+++ Data section

-- ==== Sys2Proof/Machine/Access.lean ====
section
/-! DEFINITION. Masters, access tables, the checks that precede them, and the record of a denial (spec 09). -/

namespace Sys2Proof.Machine

/-- The numbers of the status codes (spec 00 R13). -/
def statusCode : Status → Nat
  | .ok => 0x00 | .partialEnd => 0x01 | .denied => 0x10 | .notOwner => 0x11 | .domainDown => 0x12
  | .busyRetry => 0x13 | .timeout => 0x14 | .badDescriptor => 0x20 | .badAddress => 0x21 | .length => 0x22
  | .configCrc => 0x30 | .configAuth => 0x31 | .configRegion => 0x32 | .configSelect => 0x33
  | .linkDown => 0x40 | .remoteUnreachable => 0x41 | .eccUncorrected => 0x50 | .aborted => 0x60

/-- The permission bits of PERM (spec 09 R339). -/
def pREAD : Nat := 0
def pWRITE : Nat := 1
def pQUEUE : Nat := 2
def pSWITCH : Nat := 3
def pLOAD : Nat := 4
def pPOWER : Nat := 5
def pSETUP : Nat := 6

/-- Whether a master ID is assigned (spec 09 R334). -/
def masterAssigned (m : Nat) : Bool :=
  decide (m < 0x2000) || decide (0x2000 ≤ m ∧ m ≤ 0x2003) || decide (0x2008 ≤ m ∧ m ≤ 0x200D) || m == 0x2010 || m == 0x203F

/-- Whether a key is the warden's as this device recognises it (spec 09 R337, check 2). -/
def isWarden (s : State) (k : Key) : Bool :=
  k.mst == 0x203F && ((k.dev == devId s && rdB s A.HIF_STATUS F.HIF_STATUS_LINK_UP)
    || (rdB s A.FAB_ANCHOR F.FAB_ANCHOR_VALID && decide (rd s A.FAB_ANCHOR F.FAB_ANCHOR_ANCHOR_ID = k.dev.toNat)))

/-- Whether a master ID is one of a device engine (spec 09 R334, R337). -/
def isEngine (m : BitVec 16) : Bool := decide (0x2000 ≤ m.toNat ∧ m.toNat ≤ 0x203E) && masterAssigned m.toNat

/-- A decision: granted, or denied with an event code and the table that decided (255 for none). -/
inductive Decision where
  | grant
  | refuse (code table : Nat)
  deriving DecidableEq, Repr

/-- The checks that precede the tables, in order (spec 09 R337, R335); `none` sends the request to its table. -/
def preCheck (s : State) (k : Key) (remote : Bool) : Option Decision :=
  if remote && (k.dev == devId s || decide (0x2000 ≤ k.mst.toNat ∧ k.mst.toNat ≤ 0x203E)) then some (.refuse 0x613 255)
  else if !masterAssigned k.mst.toNat then some (.refuse 0x614 255)
  else if isWarden s k then some .grant
  else if k.mst == 0x203F then some (.refuse 0x612 255)
  else if !remote && isEngine k.mst then some .grant
  else none

/-- Whether a key is admitted by check 2 or check 4 of R337 (spec 07 R272 serves it in isolation). -/
def privileged (s : State) (k : Key) (remote : Bool) : Bool := preCheck s k remote == some .grant

/-- A key as a 32-bit number: device ID above master ID (spec 09 R352). -/
def keyNat (k : Key) : Nat := k.dev.toNat * 65536 + k.mst.toNat

/-- Whether entry `e` of table `t` matches a key (spec 09 R340). -/
def entryMatches (s : State) (t e : Nat) (k : Key) : Bool :=
  rdB s (A.ACC_W1 t e) F.ACC_W1_EN
    && Nat.land (Nat.xor (keyNat k) (rd s (A.ACC_W0 t e) F.ACC_W0_KEY_DEVICE * 65536 + rd s (A.ACC_W0 t e) F.ACC_W0_KEY_MASTER))
        (rd s (A.ACC_W0 t e) F.ACC_W0_MASK) == 0

/-- Whether table `t` grants a permission to a key: its lowest-numbered matching entry decides (spec 09 R340). -/
def tableGrants (s : State) (t : Nat) (k : Key) (perm : Nat) : Bool :=
  match (List.range 32).find? (fun e => entryMatches s t e k) with
  | some e => bit (rd s (A.ACC_W1 t e) F.ACC_W1_PERM) perm
  | none => false

/-- The decision on a request that needs the given permissions at the given tables, in order (spec 09 R338). -/
def decideAccess (s : State) (k : Key) (remote : Bool) (needs : List (Nat × Nat)) : Decision :=
  match preCheck s k remote with
  | some d => d
  | none => match needs.find? (fun n => !tableGrants s n.1 k n.2) with
    | some n => .refuse 0x610 n.1
    | none => .grant

/-- A denial: its report and its record (spec 09 R349, R350, R354). `unit` and `addr` name the target, `train` says
that `addr` holds PL and train word, `perm` is the permission needed, `table` the table (255 for none). -/
def denyWith (s : State) (k : Key) (remote train : Bool) (unit : BitVec 32) (addr perm table code : Nat) : State :=
  let st := if code = 0x611 then Status.notOwner else .denied
  let det := if 0x80000000 ≤ addr ∧ addr < 0x82000000 ∧ !train then detail [(keyNat k, 4), (addr, 6)] else detail [(keyNat k, 4)]
  let s := report s 202 unit code det
  let s := bump s A.ACC_FAULT_CNT (if code = 0x611 then F.ACC_FAULT_CNT_NOT_OWNER else F.ACC_FAULT_CNT_DENIED) 1
  if rdB s A.ACC_FAULT F.ACC_FAULT_VALID then wr s A.ACC_FAULT F.ACC_FAULT_OVERRUN 1
  else
    let v := setFld (setFld (setFld (setFld (setFld (setFld (getR s A.ACC_FAULT) F.ACC_FAULT_VALID 1)
      F.ACC_FAULT_REMOTE (b2n remote)) F.ACC_FAULT_PERM perm) F.ACC_FAULT_STATUS (statusCode st))
      F.ACC_FAULT_TARGET table) F.ACC_FAULT_KEY (keyNat k)
    let s := setR s A.ACC_FAULT v
    let s := setR s A.ACC_FAULT_ADDR (BitVec.ofNat 64 (addr % 2 ^ 48 + b2n train * 2 ^ 63))
    raiseIf s (rdB s A.ACC_CTL F.ACC_CTL_FAULT_IE) 0

/-- What a device-local address names (spec 01 R24). -/
inductive Place where
  | bank (t off : Nat)
  | xy (t off : Nat)
  | frame (t off : Nat)
  | reg (t off : Nat)
  | port (t q off : Nat)
  | setup (off : Nat)
  | window (w off : Nat)
  | hole (t : Nat)
  | unassigned
  deriving DecidableEq, Repr

/-- Window and offset of a device-local address in the range of the host windows (spec 01 R24; spec 08 R292).
DEDUCED (assumption log 58). -/
def windowOf (a : Nat) : Option (Nat × Nat) :=
  if 0x800000000000 ≤ a ∧ a < 0x1000000000000 then some ((a - 0x800000000000) / 0x080000000000, a % 0x080000000000) else none

/-- The place of a device-local address (spec 01 R24; spec 05 R158; spec 06 R214). The windows of a device whose ANCHOR strap is set
stay places while its link is down, for an access to them then completes with LINK_DOWN (spec 08 R293, R328).
DEDUCED (assumption log 58). -/
def placeOf (s : State) (a : Nat) : Place :=
  if a < 0x40000000 then
    let t := a / 65536; let off := a % 65536
    match tileKind t with
    | .b => .bank t off
    | .m => if off < 0x2000 then .xy t off else .hole t
    | .a => .hole t
  else if a < 0x44000000 then
    let t := (a - 0x40000000) / 4096; let off := a % 4096
    if off < 0x220 then .frame t off
    else if off < 0x400 then .hole t
    else if off < 0xC00 then .reg t off
    else if tileKind t = .b then .port t ((off - 0xC00) / 0x100) (off % 0x100) else .hole t
  else if 0x80000000 ≤ a ∧ a < 0x82000000 then .setup (a - 0x80000000)
  else match windowOf a with
    | some x => if s.straps.anchor then .window x.1 x.2 else .unassigned
    | none => .unassigned

/-- The tile that a place lies in. -/
def placeTile : Place → Option Nat
  | .bank t _ => some t | .xy t _ => some t | .frame t _ => some t | .reg t _ => some t
  | .port t _ _ => some t | .hole t => some t | .setup _ => none | .window _ _ => none | .unassigned => none

/-- The tables and permissions that a request to a place needs (spec 09 R338; spec 12 R473). -/
def needsOf (p : Place) (write : Bool) : List (Nat × Nat) :=
  let rw := if write then pWRITE else pREAD
  match p with
  | .bank t _ => [(tileField t, rw)]
  | .xy t _ => [(tileField t, rw)]
  | .hole t => [(tileField t, rw)]
  | .frame t _ => [(tileField t, if write then pLOAD else pREAD)]
  | .reg t _ => [(tileField t, rw)]
  | .port t _ _ => [(tileField t, pQUEUE)]
  | .setup off =>
    [(86, pSETUP)] ++ (if off / 0x10000 = 0x72 ∨ off / 0x10000 = 0x73 then [(87, rw)] else []) ++ (if off / 0x10000 = 0x71 then [(89, rw)] else [])
      ++ (if write ∧ [0x600000, 0x600040, 0x600048].contains (off / 8 * 8) then [(88, pLOAD)] else [])
  | .window w _ => [(64 + w, rw)]
  | .unassigned => []

/-- The permission of a denial (spec 09 R349, R354; spec 10 R383): that of the first need which the deciding table does not grant; where
the table grants, and the owner check or R383 refuses, the one that the table checked; of the first need where a check before the
tables refused. -/
def refusedPerm (s : State) (k : Key) (needs : List (Nat × Nat)) (table : Nat) : Nat :=
  let at_ := needs.filter (fun n => n.1 == table)
  ((if table = 255 then needs.head? else (at_.find? (fun n => !tableGrants s n.1 k n.2)).or at_.head?).map Prod.snd).getD 0

/-- Whether R24 assigns an address on some device: a request to another device leaves with it (spec 07 R255). -/
def assignedRange (a : Nat) : Bool := decide (a < 0x44000000 ∨ (0x80000000 ≤ a ∧ a < 0x82000000)) || (windowOf a).isSome

/-- The UNIT field of a denial: the target's unit address, otherwise the device (spec 14 R523). -/
def unitPlace (s : State) (p : Place) : BitVec 32 :=
  match placeTile p with
  | some t => unitTile s t
  | none => unitDev s

end Sys2Proof.Machine
end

++++++

- **Work task**: Go through the records above and return every line that holds the string "windows".

- **Result of this task**:
/-- Window and offset of a device-local address in the range of the host windows (spec 01 R24; spec 08 R292).
/-- The place of a device-local address (spec 01 R24; spec 05 R158; spec 06 R214). The windows of a device whose ANCHOR strap is set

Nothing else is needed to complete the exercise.